Los objetos puestos a disposición del funcionario, que no se requieran para la investigación o que no sean objeto material o instrumentos y efectos con los que se haya cometido la conducta punible o que provengan de su ejecución o que no se requieran a efectos de extinción de dominio, serán devueltos a quien le fueran incautados. Si se desconoce al dueño, poseedor o tenedor de los mismos y los objetos no son reclamados, serán puestos a disposición de la autoridad competente encargada de adelantar los trámites respecto de los bienes vacantes o mostrencos.
El funcionario que esté conociendo de la actuación, de plano ordenará la devolución a quien sumariamente acredite ser dueño, poseedor o tenedor legítimo del objeto material o instrumentos del delito que sean de libre comercio, o demuestre tener un mejor derecho sobre los mismos.

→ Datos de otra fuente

-- ==== Sys2Proof/Machine/Boot.lean ====
section
/-! DEFINITION. Power, reset and boot (spec/16_electrical.md R517 to R523, spec/02_control_plane.md R58 to R67,
spec/04_clock_generation.md R134 to R138, R146, R147, spec/07_time_base.md R234 to R236, spec/15_recovery.md R505 to
R509, spec/01_stages.md R539). -/

namespace Sys2Proof.Machine

open Sys2Proof

/-! ### Power and reset -/

/-- POWER_GOOD_RISE: the reference PLL starts, the JTAG port stands in Test-Logic-Reset, and boot begins when RESET_N is
already released (R22, R518). -/
def execPowerGoodRise (s : State) : Host.Outcome State Fault Refusal :=
  if s.pins.pwrGood then .next s
  else
    let s1 : State := { s with
      pins := { s.pins with pwrGood := true }, jtag := .reset
      time := { s.time with onPll := false, refOut := false, refFault := false } }
    .next (if s1.pins.resetN then s1.beginBoot else s1)

/-- POWER_GOOD_FALL: the module shuts down at once (R521). While a power cycle is requested the fall is that power
cycle (R504): the request and the failed condition end and the dailies SRAM is lost (log entry 10). -/
def execPowerGoodFall (s : State) : Host.Outcome State Fault Refusal :=
  if !s.pins.pwrGood then .next s
  else
    let s1 : State := s.shutdown
    let s2 : State := { s1 with
      pins := { s1.pins with pwrGood := false }, time := { s1.time with onPll := false, refOut := false } }
    .next (if s.pins.pwrCycleReq then
      { s2 with
        pins := { s2.pins with failed := false, pwrCycleReq := false, parked := false, belowFloor := false }
        dailies := .absent }
    else s2)

/-- RESET_ASSERT: a low of RESET_N shorter than 1 µs is ignored; a longer one acts as a fall of PWR_GOOD and drops
the slate, with a latched stop kept (R79, R298, R523). -/
def execResetAssert (lowNs : Nat) (s : State) : Host.Outcome State Fault Refusal :=
  if lowNs < 1000 then .next s
  else
    let s1 : State := s.shutdown
    .next { s1 with pins := { s1.pins with resetN := false } }

/-- RESET_RELEASE: a latched stop clears when the coolant inputs have been high for 1 ms, every sensor reads below
T_trip - 15 and PWR_GOOD is high; boot then begins, else the stop stays (R298, R518). -/
def execResetRelease (coolGoodNs : Nat) (s : State) : Host.Outcome State Fault Refusal :=
  if s.pins.resetN then .next s
  else
    let good := decide (0 < coolGoodNs)
    let s1 : State := { s with pins := { s.pins with
      resetN := true, coolA := s.pins.coolA || good, coolB := s.pins.coolB || good } }
    let clear := decide (1000000 ≤ coolGoodNs) && s1.sensorsBelow (s1.trip - 15) && s1.pins.pwrGood
    let s2 : State := if s1.pins.stop.isSome && clear then { s1 with pins := { s1.pins with stop := none } } else s1
    .next (if s2.pins.pwrGood then s2.beginBoot else s2)

/-! ### The reference -/

/-- REFERENCE_PLL_LOCK: the reference domain moves to the PLL, and REF_OUT starts unless a reference fault holds it low
(R134, R137); in boot phase 1 the module epoch is fixed with wafer time zero (R225). -/
def execReferencePllLock (s : State) : Host.Outcome State Fault Refusal :=
  if !s.pins.pwrGood || s.time.onPll then .next s
  else
    let s1 : State := { s with time := { s.time with onPll := true, refOut := !s.time.refFault } }
    if s1.pins.booting && s1.pins.bootPhase = 1 then
      .next { s1 with
        pins := { s1.pins with bootPhase := 2 }
        time := { s1.time with epochFixed := true, wafer := 0, lastTick := none }
        stages := s1.stages.map (fun st => { st with island := 0 }) }
    else .next s1
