-- ==== Sys2Proof/Machine/Clocks.lean ====
section
/-! DEFINITION. Thin margin, core locks, derating, the fmax ledger and operating-step changes
(spec/04_clock_generation.md R145 to R168, spec/08_gaffer.md R290). -/

namespace Sys2Proof.Machine

open Sys2Proof

/-! ### Moves of the output switch -/

/-- The output switch moves to the spare core, which realigns the tree (R158, R164); a droop request at the first edge
stretches it (R181). `target` is the step the vacated core is sent to. -/
def Clock.switchTo (k : Clock) (target : Nat) (droop : Bool) (delta : Nat) (gap : BitVec 16) : Clock :=
  let k1 : Clock := { k with realign := false }.swap gap
  let k2 : Clock := k1.putSpare (k1.spare.retune target)
  if droop then
    { k2.lose delta with q := delta, run := k2.run + 1, stretched := k2.stretched + 1, notice := true }
  else { k2 with q := 0, run := 0, notice := false }

/-- The step that a core off the tree is sent back to: the new target step while a change is under way, else τ (R155,
R163). -/
def Clock.home (k : Clock) : Nat := k.newTau.getD k.tau

/-- A stage reports ready for the step request of its context (R160). -/
def State.readyFor (s : State) (n : Nat) : State :=
  match s.ctxOf n with
  | none => s
  | some (p, _) =>
    s.modCtx p (fun c => { c with
      stepReq := c.stepReq.map (fun r => { r with waiting := r.waiting.filter (fun m => m ≠ n) }) })

/-- The ready report falls due when the core off the tree is locked at the new step, a waiting step-down made first (R160,
R163). -/
def State.checkReady (s : State) (n : Nat) : State :=
  match s.stage n with
  | none => s
  | some st =>
    match st.clock.newTau with
    | none => s
    | some t =>
      if st.clock.downTo.isNone && st.clock.spare.locked && decide (st.clock.spare.step = t) then s.readyFor n else s

/-- A local step-down (R155): the tree moves to the spare core, locked one step lower, and a trace entry is written. -/
def State.stepDown (s : State) (n : Nat) (st : Stage) : State :=
  let d := st.clock.drive.step
  let k : Clock := { st.clock.switchTo st.clock.home st.droop s.delta (Config.freeGap s.freeCtr) with
    downTo := none, downFrame := true, downs := st.clock.downs + 1 }
  let s1 : State := (s.putStage n { st with clock := k }).switched n
  (s1.traceAt n false 0x06 (s1.correctedStamp n) (d + 16 * (d - 1))).draw

/-- Thin margin (R152): within some 8 consecutive counted cycles the lowest slack code is below 4 on 2 or more. -/
def thin : List Nat → Bool
  | [] => false
  | c :: cs => decide (2 ≤ ((c :: cs).take 8).countP (fun x => decide (x < 4))) || thin cs

/-- The lowest of several slack codes. -/
def lowCode (codes : List Nat) : Option Nat := codes.foldl (fun m c => minCode m (some c)) none

/-- THIN_MARGIN: the lowest slack codes of consecutive counted cycles, which count towards the frame slack (R153) and decide
thin margin (R152): a step-down at once when the spare core is locked one step lower (R155); otherwise the spare core
retunes there first (R156); at the floor step a floor-margin error (R159). -/
def execThinMargin (n : Nat) (codes : List Nat) (s0 : State) : Host.Outcome State Fault Refusal :=
  let s : State := s0.modStage n (fun st =>
    if st.st = .lit then { st with slackNow := minCode st.slackNow (lowCode codes) } else st)
  match s.stage n, s.ctxOf n with
  | some st, some (_, c) =>
    let d := st.clock.drive.step
    if st.st ≠ .lit || st.clock.halted || !thin codes then .next s
    else if d ≤ c.reel.floor then
      .next (s.detect { stageErr 0x06 n (some (.clockPath n)) with ahead := st.seq.ahead })
    else if st.clock.spare.locked && decide (st.clock.spare.step + 1 = d) then
      .next ((s.stepDown n st).checkReady n)
    else
      .next (s.putStage n { st with clock :=
        { st.clock.putSpare (st.clock.spare.retune (d - 1)) with downTo := some (d - 1) } })
  | _, _ => .next s

/-- A core of a clock by number. -/
def Clock.core (k : Clock) (core : Nat) : Core := if core = 1 then k.core1 else k.core0

/-- Put a core by number. -/
def Clock.putCore (k : Clock) (core : Nat) (c : Core) : Clock :=
  if core = 1 then { k with core1 := c } else { k with core0 := c }

/-- A core that has lost lock leaves the tree for a spare core locked at or below its step and at or above the floor
(R167). -/
def Clock.rescue (k : Clock) (floor delta : Nat) (droop : Bool) (gap : BitVec 16) : Clock :=
  if !k.drive.locked && k.spare.locked && decide (k.spare.step ≤ k.drive.step) && decide (floor ≤ k.spare.step) then
    { k.switchTo k.home droop delta gap with downTo := none }
  else k

/-- The floor step of a stage's context, 0 without one. -/
def State.floorOf (s : State) (n : Nat) : Nat :=
  match s.ctxOf n with
  | none => 0
  | some (_, c) => c.reel.floor

/-- CORE_RETUNE_LOCK: a retuning core locks (R156). A waiting step-down is made, a stage without a locked driving core
goes on (R167), and a ready report falls due (R160, R163). -/
def execCoreRetuneLock (n core : Nat) (s : State) : Host.Outcome State Fault Refusal :=
  match s.stage n with
  | none => .next s
  | some st =>
    if !st.clocked || (st.clock.core core).locked || decide (1 < core) then .next s
    else
      let k : Clock := st.clock.putCore core { st.clock.core core with locked := true }
      let k1 : Clock := k.rescue (s.floorOf n) s.delta st.droop (Config.freeGap s.freeCtr)
      let st1 : Stage := { st with clock := k1 }
      let s1 : State := s.putStage n st1
      let s2 : State :=
        match k1.downTo with
        | some d =>
          if k1.spare.locked && decide (k1.spare.step = d) && decide (d + 1 = k1.drive.step) then s1.stepDown n st1 else s1
        | none => if k1.drive1 = k.drive1 then s1 else (s1.switched n).draw
      .next (s2.checkReady n)

/-- CORE_LOCK_LOST: a driving core's loss of lock is a detected error, and the stage moves to the spare core when it can
or stops issue until a core is locked; a spare core's loss raises an event alone, and the core is relocked (R167). -/
def execCoreLockLost (n core : Nat) (s : State) : Host.Outcome State Fault Refusal :=
  match s.stage n with
  | none => .next s
  | some st =>
    if !st.clocked || !(st.clock.core core).locked || decide (1 < core) then .next s
    else
      let drives := decide (core = 1) == st.clock.drive1
      let k : Clock := st.clock.putCore core { st.clock.core core with locked := false }
      if drives then
        let s1 : State := s.detect { stageErr 0x07 n (some (.clockPath n)) with ahead := st.seq.ahead }
        let k1 : Clock := k.rescue (s.floorOf n) s.delta st.droop (Config.freeGap s1.freeCtr)
        .next ((s1.modStage n (fun t => if t.clocked then { t with clock := k1 } else t)).switched n).draw
      else
        let s1 : State := s.putStage n { st with clock := k }
        .next ((s1.errorEvent (stageErr 0x08 n (some (.clockPath n))) 0x00 0).noteError (some (.clockPath n)) 0x08 .tick)

/-! ### Derating and the ledger -/

/-- FMAX_DERATE: 32 frames with step-downs in the window of 256 lower the usable fmax by one step from the next tick on;
below step 0 the stage is retired (R148, R149). -/
def execFmaxDerate (n : Nat) (s : State) : Host.Outcome State Fault Refusal :=
  match s.stage n with
  | none => .next s
  | some st =>
    if st.st = .retired || decide (st.clock.marginRun.count true < 32) then .next s
    else if st.usable = 0 then .next (s.retireStage n 0x04 0x00 0x10)
    else
      let st1 : Stage := { st with
        derates := capAt 255 (st.derates + 1), lastDerate := s.time.dayCount.toNat, fmaxDue := some (st.usable - 1)
        clock := { st.clock with marginRun := [] }.limitTarget (st.usable - 1) }
      .next (s.putStage n st1)

/-- LEDGER_WRITE: the ledger goes to the copy not in use; a write that fails leaves the flash as it was (R146, R148). -/
def execLedgerWrite (ok : Bool) (s : State) : Host.Outcome State Fault Refusal :=
  if !ok || s.inReset || !s.ledgerRead then .next s else .next s.saveLedger

/-! ### Operating-step changes -/

/-- STEP_BROADCAST_RECEIVED: a stage takes the new step and computes its target; it is ready at once when it drives there,
and otherwise retunes its spare core, after a step-down that is already waiting (R160). A core vacated by an earlier
step-down is retuned to the new target too (R163). -/
def execStepBroadcastReceived (n : Nat) (s : State) : Host.Outcome State Fault Refusal :=
  match s.stage n, s.ctxOf n with
  | some st, some (_, c) =>
    match c.stepReq with
    | none => .next s
    | some r =>
      if !st.clocked || r.accepted || !r.waiting.contains n || st.clock.newTau.isSome then .next s
      else
        let f := st.fmaxDue.getD st.usable
        let t := if r.code ≤ f then r.code else f
        let k : Clock := { st.clock with newTau := some t }
        let k1 : Clock :=
          if k.downTo.isSome || (decide (k.drive.step = t) && decide (k.tau ≤ t)) then k else k.putSpare (k.spare.retune t)
        let s1 : State := s.putStage n { st with clock := k1 }
        .next (if k.drive.step = t && k.downTo.isNone then s1.readyFor n else s1.checkReady n)
  | _, _ => .next s

/-- STEP_ACCEPTED: every stage has reported ready: the request is accepted and the STEP shot retires (R130, R160); rails
of stages about to drive at a higher step are raised (R290). -/
def execStepAccepted (part : Nat) (s : State) : Host.Outcome State Fault Refusal :=
  match s.ctx part with
  | none => .next s
  | some c =>
    match c.stepReq with
    | none => .next s
    | some r =>
      if r.accepted || !r.waiting.isEmpty then .next s
      else
        let s1 : State := s.modCtx part (fun c => { c with stepReq := some { r with accepted := true } })
        let s2 : State := s1.modPart part (fun st => { st with seq := { st.seq with stepWait := false } })
        .next (c.stages.foldl (fun t n => match t.stage n with
          | none => t
          | some st => match st.clock.newTau with
            | none => t
            | some k => t.raiseFor n k) s2)

end Sys2Proof.Machine
end

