/-- A_mat of a stage (R272): array cycles by format, and no more than the limits of the interval let its arrays do at its step
(R276, R277). -/
def Stage.matActivity (st : Stage) (limit : Nat) : Nat :=
  capAt (Config.matTop st.clock.drive.step * limit / 16) (weighed Config.matWeight st.work.mat)

/-- The part of A_oth that a stage rail feeds (R272): vector operations and splice beats. -/
def Stage.othActivity (st : Stage) : Nat :=
  capAt (Config.otherTop st.clock.drive.step) (weighed Config.vectorWeight st.work.vector + st.work.beats * Config.beatWeight)

/-- The part of A_oth that an array segment feeds (R272): bank reads and writes and journal copies. -/
def Stage.bankActivity (st : Stage) : Nat :=
  capAt (Config.bankTop st.clock.drive.step)
    (st.work.reads * Config.readWeight + st.work.writes * Config.writeWeight + st.work.journal * Config.journalWeight)

/-- The voltage of a rail or segment in mV: an array segment stands at 0.75 V (Table 16.2). -/
def State.railVolt (s : State) (x : Nat) : Nat := if x < 24 then (s.rail x).volt else 750

/-- Leakage of a stage into a rail or segment, in microwatts: lit and dark stages leak, others contribute nothing (R273). -/
def Stage.leak (st : Stage) (n x mv : Nat) : Nat :=
  if st.clocked then
    (if x < 24 then Config.leakage n st.temps.sum mv else Config.arrayLeakage n st.temps.sum mv)
  else 0

/-- The step whose largest activity a stage counts with in P_hi, or none: a stage that is lit, one in power-up, and, since it
may return to work at a tick, a dark stage of a partition (section 8.4; DESIGN CHOICE, log entry 35). -/
def State.boundStep (s : State) (n : Nat) (st : Stage) : Option Nat :=
  if st.st = .lit || st.ready || (st.st = .dark && st.part.isSome) then some st.clock.drive.step
  else if st.power.isSome then some (match s.ctxOf n with | none => 15 | some (_, c) => c.tau st)
  else none

/-- What one stage adds to the report of a rail or segment. -/
def State.stageReport (s : State) (x n : Nat) (r : RailReport) : RailReport :=
  match s.stage n with
  | none => r
  | some st =>
    let mv := s.railVolt x
    let limit := if s.gaffer.limitOld < s.gaffer.limit then s.gaffer.limit else s.gaffer.limitOld
    let d := if st.st ≠ .lit then 0 else if x < 24 then st.matActivity limit + st.othActivity else st.bankActivity
    let top := match s.boundStep n st with
      | none => (0, 0)
      | some k => if x < 24 then (Config.otherTop k, Config.matTop k) else (Config.bankTop k, 0)
    { d := r.d + wattsAt mv d, q := r.q + (st.leak n x mv : Rat) / 1000000
      n := r.n + wattsAt mv top.1, c := r.c + wattsAt mv top.2 }

/-- The report of a rail or segment for the interval that an update ends (R272 to R274). -/
def State.railReport (s : State) (x : Nat) : RailReport :=
  (railStages x).foldl (fun r n => s.stageReport x n r) { d := 0, q := 0, n := 0, c := 0 }

/-- The reports of the 24 stage rails and 4 array segments. -/
def State.railReports (s : State) : List RailReport := (List.range 28).map s.railReport

/-- Estimated power P of an interval (R274). -/
def railsPower (rails : List Rail) (reports : List RailReport) : Rat :=
  fixedPower + ((rails.zip reports).map (fun (r, x) => x.q + r.gain * x.d)).sum

/-- The bound P_hi(L) of section 8.4. -/
def powerBound (rails : List Rail) (reports : List RailReport) (l : Nat) : Rat :=
  fixedPower + ((rails.zip reports).map (fun (r, x) => x.q + r.gain * (x.n + x.c * (l : Rat) / 16))).sum

/-- S(k, u): the sum of P over the k intervals ending now, newest first in the history (R279). -/
def lastSum (hist : List Rat) (k : Nat) : Rat := (hist.take k).sum

/-- Every check of R279 for a limit. -/
def limitPasses (bound : Nat → Rat) (hist : List Rat) (prev : Nat) (cap : Rat) (l : Nat) : Bool :=
  let h1 := bound (if prev < l then l else prev)
  let h2 := bound l
  [(125, cap * 11 / 10), (1250, cap)].all (fun (n, limit) =>
    decide (lastSum hist (n - 1) + h1 ≤ (n : Rat) * limit) && decide (lastSum hist (n - 2) + h1 + h2 ≤ (n : Rat) * limit))

/-- The largest limit from 1 to 16 that passes, or none (R279). -/
def chooseLimit (bound : Nat → Rat) (hist : List Rat) (prev : Nat) (cap : Rat) : Option Nat :=
  ((List.range 16).reverse.map (· + 1)).find? (limitPasses bound hist prev cap)

/-- The energy of an interval of P watts: millijoules carried into the count, microjoules kept (R286). -/
def Gaffer.addEnergy (g : Gaffer) (p : Rat) (units : Nat) : Gaffer :=
  let uj := g.energyFrac + p * (units : Rat) / 256 / 1000
  let mj := (uj / 1000).floor
  { g with energy := g.energy + BitVec.ofInt 64 mj, energyFrac := uj - 1000 * (mj : Rat) }

/-- A stored interval value after the cap is lowered (R281). -/
def clampTo (cap p : Rat) : Rat := if cap < p then cap else p

/-- Count one interval's activity of a rail (R275). -/
def Rail.countInterval (r : Rail) (x : RailReport) : Rail :=
  { r with act := { d := r.act.d + x.d, q := r.act.q + x.q, top := r.act.top + (x.n + x.c), num := r.act.num + 1 } }

/-- Add each rail's report; a rail without one counts nothing. -/
def countIntervals : List Rail → List RailReport → List Rail
  | r :: rs, x :: xs => r.countInterval x :: countIntervals rs xs
  | rs, _ => rs

/-- The gaffer after an update with estimated power `p` (R279, R281, R282, R286). -/
def Gaffer.update (g : Gaffer) (p : Rat) (bound : Nat → Rat) (cap units : Nat) (now : WaferTime) : Gaffer :=
  let h0 := (p :: g.hist).take 1250
  let hist := if cap < g.cap then h0.map (clampTo cap) else h0
  let choice := chooseLimit bound hist g.limit cap
  let l := choice.getD 1
  let run := if choice.isSome then 0 else g.infeasRun + 1
  { g.addEnergy p units with
    hist := hist, limit := l, limitOld := g.limit, cap := cap, limited := g.limited || decide (l < 16), infeasRun := run
    infeasMax := if choice.isSome then 0 else if g.infeasMax < p then p else g.infeasMax
    infeasTold := choice.isNone && g.infeasTold, lastUpdate := some now }

/-- GAFFER_UPDATE: wafer time moves to the next update (log entry 8); the stages report the interval's activity and count
anew, its power is formed and its energy added, and the issue limit is chosen (R266, R272, R274, R279, R281, R282,
R286). -/
def execGafferUpdate (s : State) : Host.Outcome State Fault Refusal :=
  if !s.pins.bootDone || s.inReset then .next s
  else
    let now := s.nextUpdate
    let units := match s.gaffer.lastUpdate with
      | none => updateUnits
      | some t => now.toNat - t.toNat
    let reports := s.railReports
    let p := railsPower s.rails reports
    let s1 : State := s.advance now
    .next { s1 with
      gaffer := s.gaffer.update p (powerBound s.rails reports) s.capNow units now
      rails := countIntervals s.rails reports
      stages := s1.stages.map (fun st => { st with work := .zero }) }

/-- CAP_UNATTAINABLE: a run of 1,250 infeasible updates is entered once in the dailies, with the cap and the largest P
of the run in whole watts (R282). -/
def execCapUnattainable (s : State) : Host.Outcome State Fault Refusal :=
  let g := s.gaffer
  if 1250 ≤ g.infeasRun && !g.infeasTold then
    let s1 : State := s.log 0x08 (leBytes 4 g.cap ++ leBytes 4 (capAt 0xFFFFFFFF g.infeasMax.floor.toNat))
    .next { s1 with gaffer := { s1.gaffer with infeasTold := true } }
  else .next s

/-- ISSUE_LIMIT_RECEIVED: a lit stage applies the limit that the gaffer has sent, from 1 to 16, one for every lit stage
(R276, R278). -/
def execIssueLimitReceived (n : Nat) (s : State) : Host.Outcome State Fault Refusal :=
  match s.stage n with
  | none => .next s
  | some st =>
    if st.st = .lit then .next (s.putStage n { st with limit := s.gaffer.limit })
    else .next s

/-! ### Sense -/

/-- The last update falls on a whole millisecond of wafer time, and its sweep has not begun (R271). -/
def Gaffer.sweepDue (g : Gaffer) : Bool :=
  match g.lastUpdate with
  | none => false
  | some t => decide (t.toNat % (1000000 * 256) = 0) && decide (g.lastSweep ≠ some t)

/-- SENSE_SWEEP: at an update on a whole millisecond of wafer time the sweep begins; the activity it will be judged by is
that of the millisecond before it (R271, R275). -/
def execSenseSweep (s : State) : Host.Outcome State Fault Refusal :=
  if !s.pins.bootDone || s.inReset || !s.gaffer.sweepDue then .next s
  else
    .next { s with
      gaffer := { s.gaffer with sweeping := true, lastSweep := s.gaffer.lastUpdate }
      rails := s.rails.map (fun r => { r with swept := r.act, act := .zero }) }

/-- The clamp of a gain (R275). -/
def clampGain (g : Rat) : Rat := if g < 1 / 2 then 1 / 2 else if 2 < g then 2 else g

/-- The gain after a sweep with a valid sense of `mv` millivolts and `ma` milliamperes (R275). -/
def Rail.newGain (r : Rail) (mv ma : Nat) : Rat :=
  let a := r.swept
  if a.num = 0 || decide (a.d = 0) || decide (a.d * 20 < a.top) then r.gain
  else
    let m := (mv : Rat) * (ma : Rat) / 1000000
    let g := (m - a.q / (a.num : Rat)) / (a.d / (a.num : Rat))
    clampGain (r.gain + (g - r.gain) / 8)

/-- A rail or segment after a sweep: its gain and its runs of clamped gains and missing senses (R275). -/
def Rail.sweep (r : Rail) (reading : Option (Nat × Nat)) : Rail :=
  let gain := match reading with
    | none => r.gain
    | some (mv, ma) => if r.gainHeld || r.gainDead then r.gain else r.newGain mv ma
  { r with
    gain := gain
    clampRun := if gain = 1 / 2 ∨ gain = 2 then r.clampRun + 1 else 0
    missRun := if reading.isSome then 0 else r.missRun + 1 }

/-- The offsets of the stages of a rail that are not retired, in mV (R473). -/
def State.offsets (s : State) (x : Nat) (mv : Nat) (monitors : List Nat) : List (Nat × Int) :=
  ((railStages x).filter (fun n => match s.stage n with
    | none => false
    | some st => decide (st.st ≠ .retired))).map (fun n => (n, (monitors.getD n 0 : Int) - mv))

Los bienes que se encuentren vinculados a un proceso penal o que sin estarlo sean aprehendidos por las autoridades facultadas para ello, no podrán ser utilizados por éstas y deberán ser puestos inmediatamente a órdenes de la Fiscalía, la que podrá delegar su custodia en los particulares.
Lo dispuesto en este artículo se entiende sin perjuicio de lo establecido en normas especiales.
NOTA: Para los delitos cometidos con posterioridad al 1 de enero de 2005 rige la Ley 906 de 2004, con sujecion al proceso de implementacion establecido en su artículo 530.